Standard ID: AGENTIC-AI-SDLC Version: 1.0 Effective: 2026-04-03 Owner: CDO

1. Vision

AI-first software development where Claude Code is the primary development tool. Engineers direct AI agents that write, test, review, and document code. Human judgement governs architecture, security, and business decisions.

2. Core Principles

  1. AI generates, humans govern. AI handles implementation; humans own decisions.
  2. Standards enable autonomy. Well-defined standards let agents work with minimal supervision.
  3. Everything is traceable. All AI contributions are attributed, reviewed, and auditable.
  4. Quality is non-negotiable. AI-generated code meets the same gates as human-written code.

3. Toolchain

Tool Purpose
Claude Code Primary development agent — code generation, review, refactoring, testing, documentation
Beads (bd CLI) Issue and task tracking — all work items, dependencies, status
Engram Cross-session persistent memory — decisions, context, preferences
Bitbucket Source control, pull requests, CI/CD pipelines

4. Agent Workflow Patterns

Single Agent

For focused, bounded tasks.

  • Bug fixes with clear reproduction steps.
  • Documentation updates.
  • Lint/format fixes.
  • Simple feature additions with existing patterns.

Parallel Agents

For independent work streams that do not conflict.

  • Independent feature branches across different services.
  • Writing test suites for separate modules.
  • Multi-file refactoring with no shared dependencies.
  • Generating SDK code for multiple languages.

Orchestrated Agents

For complex work with dependencies between tasks.
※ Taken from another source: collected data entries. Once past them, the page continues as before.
@[simp] theorem setLinePoison_freeMem (s : State) (l : Nat) (p : Bool) : (s.setLinePoison l p).freeMem = s.freeMem := rfl

/-- States that agree in memory and in the unspecified ranges agree in every byte and in the canonical form. -/
theorem memWf_congr {s t : State} (hm : t.mem = s.mem) (hf : t.freeMem = s.freeMem) : t.memWf = s.memWf := by
  have hb : t.blank = s.blank := by
    funext a
    simp [State.blank, hf]
  simp [State.memWf, hm, hb]

theorem byte_congr {s t : State} (hm : t.mem = s.mem) (hf : t.freeMem = s.freeMem) (a : Nat) : t.byte a = s.byte a := by
  simp [State.byte, State.blank, hm, hf]

/-- The marks of lines that a store changes leave memory as it is. -/
theorem poison_fold_mem (l : List Nat) (s : State) (c : State → Nat → State) (hm : ∀ s n, (c s n).mem = s.mem)
    (hf : ∀ s n, (c s n).freeMem = s.freeMem) : (l.foldl c s).mem = s.mem ∧ (l.foldl c s).freeMem = s.freeMem := by
  induction l generalizing s with
  | nil => exact ⟨rfl, rfl⟩
  | cons a r ih =>
    simp only [List.foldl_cons]
    exact ⟨(ih (c s a)).1.trans (hm s a), (ih (c s a)).2.trans (hf s a)⟩

theorem store_marks (s : State) (a n : Nat) :
    let t := (linesOf a n).foldl (fun s l => if a ≤ l * 128 ∧ l * 128 + 128 ≤ a + n then s.setLinePoison l false else s) s
    t.mem = s.mem ∧ t.freeMem = s.freeMem := by
  apply poison_fold_mem
  · intro s l
    split <;> rfl
  · intro s l
    split <;> rfl

/-- Whether memory is in canonical form, given the unspecified ranges. -/
def memOk (m : List Host.Cell) (f : List (Nat × Nat × Nat)) : Bool := Memory.wf ({ State.reset with freeMem := f }).blank m

theorem memWf_eq (s : State) : s.memWf = memOk s.mem s.freeMem := rfl

/-- A store keeps the canonical form. -/
theorem store_memWf {s : State} (a : Nat) (bs : List Byte) (h : s.memWf = true) : (s.store a bs).memWf = true := by
  have m := store_marks s a bs.length
  apply setBytes_memWf
  rw [memWf_congr m.1 m.2]
  exact h

/-- A store writes its bytes, and every other byte reads as before. -/
theorem byte_store (s : State) (a : Nat) (bs : List Byte) (c : Nat) :
    (s.store a bs).byte c = if a ≤ c ∧ c < a + bs.length then bs.getD (c - a) 0 else s.byte c := by
  have m := store_marks s a bs.length
  unfold State.store
  rw [byte_setBytes, byte_congr m.1 m.2]

/-- Unspecified ranges keep the canonical form: no listed byte lies in the new range. -/
theorem freeRange_memWf {s : State} (lo hi : Nat) (h : s.memWf = true) : (s.freeRange lo hi).memWf = true := by
  have h' := (wf_iff _ _).1 h
  refine (wf_iff _ _).2 ⟨rising_filter _ _ h'.1, fun e he => ?_⟩
  obtain ⟨he, hp⟩ := List.mem_filter.1 he
  have hb : (s.freeRange lo hi).blank e.1 = s.blank e.1 := by
    simp only [State.freeRange, State.blank]
    rw [List.find?_cons_of_neg]
    simp only [Bool.or_eq_true, decide_eq_true_eq] at hp
    simp only [decide_eq_true_eq]
    omega
  rw [hb]
  exact h'.2 e he

theorem keepMem_memWf {s : State} (p : Nat → Bool) (f : List (Nat × Nat × Nat)) (h : s.memWf = true) :
    (s.keepMem p f).memWf = true := by
  refine (wf_iff _ _).2 ⟨rising_filter _ _ (rising_of_memWf h), fun e he => ?_⟩
  have := (List.mem_filter.1 he).2
  simp only [Bool.and_eq_true, bne_iff_ne] at this
  exact this.2

theorem moduleReset_memWf {s : State} (h : s.memWf = true) : s.moduleReset.memWf = true := by
  refine (wf_iff _ _).2 ⟨rising_filter _ _ (rising_of_memWf h), fun e he => ?_⟩
  have := (List.mem_filter.1 he).2
  simp only [Bool.and_eq_true, bne_iff_ne] at this
  exact this.2

theorem rising_shiftKeys {α : Type} (l : AList α) (a b c : Nat) (h : rising l = true) :
    rising (shiftKeys l a b c) = true := by
  unfold shiftKeys
  have hf := rising_filter (fun e => decide (a ≤ e.1) && decide (e.1 < b)) l h
  have ha : ∀ e ∈ l.filter (fun e => decide (a ≤ e.1) && decide (e.1 < b)), a ≤ e.1 := by
    intro e he
    have := (List.mem_filter.1 he).2
    simp only [Bool.and_eq_true, decide_eq_true_eq] at this
    exact this.1
  generalize l.filter (fun e => decide (a ≤ e.1) && decide (e.1 < b)) = m at hf ha
  induction m with
  | nil => simp [rising]
  | cons x r ih =>
    rw [rising_cons] at hf
    rw [List.map_cons, rising_cons]
    refine ⟨?_, ih hf.2 fun e he => ha e (by simp [he])⟩
    intro e he
    obtain ⟨y, hy, rfl⟩ := List.mem_map.1 he
    have h1 := hf.1 y hy
    have h2 := ha x (by simp)
    have h3 := ha y (by simp [hy])
    simp only
    omega

/-- Three runs of keys, each rising and one behind the other, are rising. -/
theorem rising_three {α : Type} {l m r : AList α} {c n : Nat} (hl : rising l = true) (hm : rising m = true)
    (hr : rising r = true) (h1 : ∀ e ∈ l, e.1 < c) (h2 : ∀ e ∈ m, c ≤ e.1 ∧ e.1 < c + n) (h3 : ∀ e ∈ r, c + n ≤ e.1) :
    rising (l ++ m ++ r) = true := by
  rw [rising_append, rising_append]
  refine ⟨⟨hl, hm, fun e he f hf => ?_⟩, hr, fun e he f hf => ?_⟩
  · have := h1 e he
    have := h2 f hf
    omega
  · have := h3 f hf
    rcases List.mem_append.1 he with he | he
    · have := h1 e he
      omega
    · have := h2 e he
      omega

theorem copyKeys_wf (m : List Host.Cell) (a c n : Nat) (h : Memory.wf (fun _ => 0) m = true) :
    Memory.wf (fun _ => 0) (copyKeys m a c n) = true := by
  obtain ⟨hr, hb⟩ := (wf_iff _ _).1 h
  have sh : ∀ e ∈ shiftKeys m a (a + n) c, ∃ f ∈ m, a ≤ f.1 ∧ f.1 < a + n ∧ e = (c + (f.1 - a), f.2) := by
    intro e he
    obtain ⟨f, hf, rfl⟩ := List.mem_map.1 he
    obtain ⟨hf, hp⟩ := List.mem_filter.1 hf
    simp only [Bool.and_eq_true, decide_eq_true_eq] at hp
    exact ⟨f, hf, hp.1, hp.2, rfl⟩
  refine (wf_iff _ _).2 ⟨?_, ?_⟩
  · apply rising_three (c := c) (n := n) (rising_filter _ _ hr) (rising_shiftKeys _ _ _ _ hr) (rising_filter _ _ hr)
    · intro e he
      simpa using (List.mem_filter.1 he).2
    · intro e he
      obtain ⟨f, -, h1, h2, rfl⟩ := sh e he
      simp only
      omega
    · intro e he
      simpa using (List.mem_filter.1 he).2
  · intro e he
    simp only [copyKeys, List.mem_append] at he
    rcases he with (he | he) | he
    · exact hb e (List.mem_filter.1 he).1
    · obtain ⟨f, hf, -, -, rfl⟩ := sh e he
      exact hb f hf
    · exact hb e (List.mem_filter.1 he).1

theorem frameCells_mem (s : State) (f : Nat) (g : Nat → Byte) (e : Nat × Byte) (he : e ∈ s.frameCells f g) :
    (f ≤ e.1 ∧ e.1 < f + 2 ^ 21) ∧ e.2 ≠ s.blank e.1 := by
  obtain ⟨k, hk, h⟩ := List.mem_filterMap.1 he
  rw [List.mem_range] at hk
  split at h
  · cases h
  · next hn =>
    cases h
    exact ⟨⟨Nat.le_add_right _ _, Nat.add_lt_add_left hk f⟩, hn⟩

theorem frameCells_rising (s : State) (f n : Nat) (g : Nat → Byte) :
    rising ((List.range n).filterMap fun k => if g k = s.blank (f + k) then none else some (f + k, g k)) = true := by
  induction n with
  | zero => simp [rising]
  | succ n ih =>
    rw [List.range_succ, List.filterMap_append, rising_append]
    refine ⟨ih, ?_, ?_⟩
    · simp only [List.filterMap_cons, List.filterMap_nil]
      split <;> simp [rising]
    · intro e he x hx
      obtain ⟨k, hk, h⟩ := List.mem_filterMap.1 he
      rw [List.mem_range] at hk
      have he1 : e.1 = f + k := by
        split at h
        · cases h
        · cases h
          rfl
      simp only [List.filterMap_cons, List.filterMap_nil] at hx
      split at hx
      · cases hx
      · next y hy =>
        simp only [List.mem_singleton] at hx
        subst hx
        split at hy
        · cases hy
        · cases hy
          simp only
          omega

theorem putFrame_wf {s : State} (f : Nat) (g : Nat → Byte) (h : s.memWf = true) :
    Memory.wf s.blank (s.putFrame f (s.frameCells f g)) = true := by
  obtain ⟨hr, hb⟩ := (wf_iff _ _).1 h
  refine (wf_iff _ _).2 ⟨?_, ?_⟩
  · apply rising_three (c := f) (n := 2 ^ 21) (rising_filter _ _ hr) (frameCells_rising s f (2 ^ 21) g) (rising_filter _ _ hr)
    · intro e he
      simpa using (List.mem_filter.1 he).2
    · intro e he
      exact (frameCells_mem s f g e he).1
    · intro e he
      simpa using (List.mem_filter.1 he).2
  · intro e he
    simp only [State.putFrame, List.mem_append] at he
    rcases he with (he | he) | he
    · exact hb e (List.mem_filter.1 he).1
    · exact (frameCells_mem s f g e he).2
    · exact hb e (List.mem_filter.1 he).1

/-- Poison that moves with a page is no byte. -/
theorem poisonLines_mem (l : List (Nat × LineFlaw)) (f : Nat × LineFlaw → Nat) (s : State) :
    (l.foldl (fun t e => t.setLinePoison (f e) true) s).mem = s.mem ∧
      (l.foldl (fun t e => t.setLinePoison (f e) true) s).blank = s.blank := by
  induction l generalizing s with
  | nil => exact ⟨rfl, rfl⟩
  | cons e r ih => exact ih (s.setLinePoison (f e) true)

theorem copyPage_memWf {s : State} (a c : Nat) (h : s.memWf = true) : (s.copyPage a c).memWf = true := by
  unfold State.memWf State.copyPage
  obtain ⟨h1, h2⟩ := poisonLines_mem (s.flaws.filter fun e => e.2.bad && e.1 / 2 ^ 14 = a / 2 ^ 21)
    (fun e => e.1 - a / 128 + c / 128) { s with
      mem := if s.freeMem.isEmpty then copyKeys s.mem a c (2 ^ 21)
        else s.putFrame c (s.frameCells c fun k => s.byte (a + k))
      poison := copyKeys s.poison (a / 128) (c / 128) (2 ^ 14)
      flaws := s.flaws.filter fun e => e.1 / 2 ^ 14 != c / 2 ^ 21 }
  dsimp only
  rw [h1, h2]
  dsimp only
  have hb : State.blank { s with
      mem := if s.freeMem.isEmpty then copyKeys s.mem a c (2 ^ 21)
        else s.putFrame c (s.frameCells c fun k => s.byte (a + k))
      poison := copyKeys s.poison (a / 128) (c / 128) (2 ^ 14)
      flaws := s.flaws.filter fun e => e.1 / 2 ^ 14 != c / 2 ^ 21 } = s.blank := rfl
  rw [hb]
  split
  · next hf =>
    have h0 : s.blank = fun _ => 0 := by
      funext x
      simp [State.blank, List.isEmpty_iff.1 hf]
    rw [h0]
    apply copyKeys_wf
    rw [← h0]
    exact h
  · exact putFrame_wf c _ h

theorem freePage_memWf {s : State} (f : Nat) (h : s.memWf = true) : (s.freePage f).memWf = true := putFrame_wf f _ h

/-- Memory at reset is in canonical form. -/
theorem reset_memWf : State.reset.memWf = true := rfl

end Sys2Proof.Machine
end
  • Multi-service features requiring coordinated API changes.
  • Phased migrations (schema + application + data).
  • Cross-cutting concerns (observability, auth changes).

Orchestration rules: - Define a dependency graph in Beads before starting. - Each agent claims and works one issue at a time. - Agents check dependencies are closed before starting dependent work.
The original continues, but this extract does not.